La justice française au creux de la vague

La récente condamnation de Marine Le Pen dans l’affaire dite des assistants parlementaires fait déferler sur l’institution judiciaire, un torrent de critiques frisant bien souvent la défiance envers ce socle primordial de tout État de droit.

« On est dans une période un peu inquiétante où on sent bien qu’une partie de la société veut tester la robustesse de notre vie démocratique, en remettant en question notre État de droit ». Le sentiment d’Alexandra Vaillant est sans appel sur le climat sociopolitique actuel en France.

La secrétaire nationale au Syndicat supérieur de la magistrature (USM), interrogée par Le Monde, fait ainsi référence à la tempête médiatique qui a envahi le débat sur la justice depuis la sentence prononcée le 31 mars 2025 contre Marine Le Pen dans l’affaire des assistants parlementaires fictifs impliquant son parti.

Déclarée coupable de détournements de fonds, la patronne du Rassemblement national (RN) écope de deux ans de prison ferme aménageables sous bracelet électronique, deux ans avec sursis et 100 000 euros d’amende.

Surtout, elle est désormais inéligible pour une période de cinq ans en raison de l’exécution provisoire de cette peine ordonnée par le tribunal.

Une vague sans précédent de menaces contre la magistrature

S’en est suivie une vague sans précédent de menaces contre la magistrature. Les répercussions de cette condamnation ont rapidement dépassé le cadre du simple débat juridique. Sur les réseaux sociaux, la présidente du tribunal correctionnel de Paris, Bénédicte de Perthuis, est devenue la cible privilégiée de l’extrême droite.

Cette magistrate, subitement accusée de partialité par des proches de Marine Le Pen pour avoir déclaré il y a quelques années son admiration pour son ex-consœur Éva Joly, a fait l’objet d’insultes et de menaces diverses. Même son adresse personnelle a été diffusée en ligne.

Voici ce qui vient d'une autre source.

-- ==== Sys2Proof/Machine/Matrix.lean ====
section
/-!
DEFINITION. The arithmetic of the matrix unit: operand layouts (R292), matrix sums (R52), rescaling (R296), the affine combine
and scan (R54, R55, R300), and the audit's CRC (R305).
-/
namespace Sys2Proof.Machine

/-- R52: the group size of a format. -/
def matGroup : Ty → Nat
  | .f64 => 1
  | .f32 => 4
  | .f16 | .bf16 => 8
  | .e4m3 | .e5m2 => 16
  | _ => 32

/-- R292: bytes of a DX block record. -/
def dxRecord (t : Ty) : Nat := if t = Ty.dx8 then 36 else 20

def isDx (t : Ty) : Bool := t == .dx8 || t == .dx4

/-- R292: bytes of a row of A. -/
def rowBytes (t : Ty) (k : Nat) : Nat := if isDx t then k / 32 * dxRecord t else k * t.width / 8

/-- R292: distance of the columns of B. -/
def colBytes (t : Ty) (k : Nat) : Nat := if isDx t then k / 32 * dxRecord t else (k * t.width / 8 + 3) / 4 * 4

/-- R292: the extent of B that R279 checks. -/
def extentB (t : Ty) (sp : Bool) (k : Nat) : Nat := if sp then 64 * (k / 32) * (4 + 4 * t.width) else 64 * colBytes t k

/-- A little-endian number of `n` bytes from a store. -/
def leAt (rd : Nat → Byte) (a n : Nat) : Nat := leNat ((List.range n).map fun i => rd (a + i))

/-- R292, R37, R38: element e of a row of A or a dense column of B. -/
def matElem (t : Ty) (rd : Nat → Byte) (a e : Nat) : FVal :=
  if isDx t then
    let r := a + e / 32 * dxRecord t
    let i := e % 32
    let code := if t = Ty.dx8 then (rd (r + 4 + i)).toNat else (rd (r + 4 + i / 2)).toNat / 16 ^ (i % 2) % 16
    decodeDx t (rd r).toNat (rd (r + 1)).toNat code
  else decodeF t false (leAt rd (a + e * t.width / 8) (t.width / 8))

/-- A row of A or a dense column of B. -/
def matRow (t : Ty) (k : Nat) (rd : Nat → Byte) (a : Nat) : List FVal := (List.range k).map fun e => matElem t rd a e

/-- R220, R292: one group of a compressed column: its elements and its length in bytes. -/
def sparseGroup (t : Ty) (rd : Nat → Byte) (a : Nat) : List FVal × Nat :=
  let w := t.width
  let mask := leAt rd a 4
  let n := ((List.range 32).filter fun i => mask.testBit i).length
  let bytes := (w * n + 31) / 32 * 4
  let data := leAt rd (a + 4) bytes
  ((List.range 32).map fun i =>
      if mask.testBit i then
        let j := ((List.range i).filter fun x => mask.testBit x).length
        decodeF t false (data / 2 ^ (w * j) % 2 ^ w)
      else .fin false 0 0,
    4 + bytes)

/-- The groups of a column, and where they end. -/
def sparseColumn (t : Ty) (rd : Nat → Byte) : Nat → Nat → List FVal × Nat
  | 0, a => ([], a)
  | g + 1, a =>
    let x := sparseGroup t rd a
    let y := sparseColumn t rd g (a + x.2)
    (x.1 ++ y.1, y.2)

/-- The columns that follow one another, and where they end. -/
def sparseColumns (t : Ty) (k : Nat) (rd : Nat → Byte) : Nat → Nat → List (List FVal) × Nat
  | 0, a => ([], a)
  | n + 1, a =>
    let x := sparseColumn t rd (k / 32) a
    let y := sparseColumns t k rd n x.2
    (x.1 :: y.1, y.2)

/-- R292: the 64 columns of B, and where they end. -/
def matB (t : Ty) (sp : Bool) (k : Nat) (rd : Nat → Byte) (a : Nat) : List (List FVal) × Nat :=
  if sp then sparseColumns t k rd 64 a
  else ((List.range 64).map fun n => matRow t k rd (a + n * colBytes t k), a + 64 * colBytes t k)

/-- A product that is +∞ or −∞ of the given sign. -/
def infProduct (neg : Bool) (p : FVal × FVal) : Bool :=
  match resMul p.1 p.2 with
  | .value (.inf n) _ => n == neg
  | _ => false

/-- R52: the exact sum of a group: none stands for NaN. -/
def groupSum (mode : Rnd) (ps : List (FVal × FVal)) : Option FVal × Flags :=
  let isNan (p : FVal × FVal) : Bool := p.1.isNaN || p.2.isNaN
  let clash := (ps.any fun p => !isNan p && resMul p.1 p.2 == .invalid) ||
    ((ps.any fun p => !isNan p && infProduct false p) && ps.any fun p => !isNan p && infProduct true p)
  let fl := if clash || ps.any fun p => p.1.isSNaN || p.2.isSNaN then flNV else 0
  if clash || ps.any isNan then (none, fl)
  else if ps.any (infProduct false) then (some (.inf false), fl)
  else if ps.any (infProduct true) then (some (.inf true), fl)
  else
    match ps with
    | [] => (some (.fin false 0 0), fl)
    | p :: rest =>
      let x := rest.foldl (fun x q => sumEx mode x (mulEx q.1.exact q.2.exact)) (mulEx p.1.exact p.2.exact)
      (some (.fin x.neg x.m x.e), fl)

/-- R52: acc + S, rounded once. -/
def addGroup (t : Ty) (mode : Rnd) (acc : FVal) (x : Option FVal × Flags) : FVal × Flags :=
  let fl := x.2 ||| if acc.isSNaN then flNV else 0
  match x.1 with
  | none => (canonNaN, fl)
  | some v =>
    if acc.isNaN then (canonNaN, fl)
    else
      let r := deliver t { mode } false [v, acc] (resAdd mode v acc)
      (r.1, fl ||| r.2)

/-- R52: the groups of a row and a column, in increasing index. -/
def matGroups (t : Ty) (mode : Rnd) (g : Nat) : Nat → FVal × Flags → List (FVal × FVal) → FVal × Flags
  | 0, acc, _ => acc
  | n + 1, acc, ps =>
    if ps.isEmpty then acc
    else
      let r := addGroup t mode acc.1 (groupSum mode (ps.take g))
      matGroups t mode g n (r.1, acc.2 ||| r.2) (ps.drop g)

/-- R52, R293: one element: its bits after the sum, and the flags. -/
def matSum (fmt : Ty) (mode : Rnd) (acc : Nat) (row col : List FVal) : Nat × Flags :=
  let t := if fmt = Ty.f64 then Ty.f64 else Ty.f32
  let r := matGroups t mode (matGroup fmt) row.length (decodeF t false acc, 0) (row.zip col)
  (encodeF t r.1, r.2)

/-- R296: one element rescaled. -/
def rescale (t : Ty) (mode : Rnd) (acc f : Nat) : Nat × Flags :=
  let a := decodeF t false acc
  let b := decodeF t false f
  let r := deliver t { mode } false [a, b] (resMul a b)
  (encodeF t r.1, r.2)

/-- A gain and an offset, as bits. -/
abbrev Affine := Nat × Nat

/-- R55: the exact product of two gains is non-zero and below 2^−126 in magnitude. -/
def gainUnder (a b : FVal) : Bool :=
  match a, b with
  | .fin _ m _, .fin _ n _ => m != 0 && n != 0 && leadExp (m * n) (a.exact.e + b.exact.e) < -126
  | _, _ => false

/-- R54, R55: combine(later, earlier). -/
def combine (mode : Rnd) (ksg : Bool) (later earlier : Affine) : Affine × Flags :=
  let d := decodeF .f32 false
  let g := deliver .f32 { mode } false [d later.1, d earlier.1] (resMul (d later.1) (d earlier.1))
  let b := deliver .f32 { mode } false [d later.1, d earlier.2, d later.2] (resFma mode (d later.1) (d earlier.2) (d later.2))
  let g1 : FVal × Flags :=
    if gainUnder (d later.1) (d earlier.1) then
      if ksg then (g.1, g.2 ||| flGU) else (.fin ((d later.1).neg != (d earlier.1).neg) 0 0, flGU)
    else g
  ((encodeF .f32 g1.1, encodeF .f32 b.1), g1.2 ||| b.2)

/-- R300: one level of the network. -/
def scanLevel (mode : Rnd) (ksg : Bool) (d : Nat) (x : List Affine × Flags) : List Affine × Flags :=
  let r := (List.range x.1.length).map fun i =>
    if i < d then (x.1.getD i (0, 0), 0) else combine mode ksg (x.1.getD i (0, 0)) (x.1.getD (i - d) (0, 0))
  (r.map (·.1), r.foldl (fun f y => f ||| y.2) x.2)

/-- R300: one column: its rows after the scan, its carry, and the flags. -/
def scanColumn (mode : Rnd) (ksg : Bool) (rows : List Affine) (carry : Affine) : List Affine × Affine × Flags :=
  let e := (List.range 6).foldl (fun x s => scanLevel mode ksg (2 ^ s) x) (rows, (0 : Flags))
  let r := e.1.map fun x => combine mode ksg x carry
  (r.map (·.1), ((r.getLast?).map (·.1)).getD (0, 0), r.foldl (fun f y => f ||| y.2) e.2)

/-- R305: one bit of the CRC. -/
def crcBit (c : W64) : W64 := if c.getLsbD 63 then (c <<< 1) ^^^ 0x42F0E1EBA9EA3693 else c <<< 1

/-- R305: one byte. -/
def crcByte (c : W64) (b : Byte) : W64 :=
  (List.range 8).foldl (fun c _ => crcBit c) (c ^^^ (b.setWidth 64 <<< 56))

/-- R305: some bytes. -/
def crc64 (c : W64) (l : List Byte) : W64 := l.foldl crcByte c

end Sys2Proof.Machine
end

« La magistrate a assumé très clairement de mettre en œuvre l’exécution provisoire de l’inéligibilité, c’est-à-dire en réalité de rendre mon appel inutile sur ce sujet pour m’empêcher de me présenter et d’être élue à l’élection présidentielle« , a notamment fustigé la condamnée sur TF1, estimant que « l’État de droit a été totalement violé ».

L’ordre public démocratique au cœur des débats

Dans la ligne de mire de la députée du Pas-de-Calais et de nombreux autres détracteurs de cette sentence judiciaire, figure la justification de l’exécution provisoire de la peine d’inéligibilité, notamment par « l’impératif de sauvegarde de l’ordre public ».

Le tribunal a en effet estimé qu’il y aurait un « trouble majeur à l’ordre public démocratique » si Marine Le Pen pouvait se présenter à l’élection présidentielle alors qu’elle a été condamnée en première instance pour détournement de fonds publics.

Cette offensive anti-justice a poussé le Conseil supérieur de la magistrature (CSM) et le Conseil national des barreaux à exprimer publiquement de l’ »inquiétude », alors que d’aucuns parlent déjà de « trumpisation » du débat public français.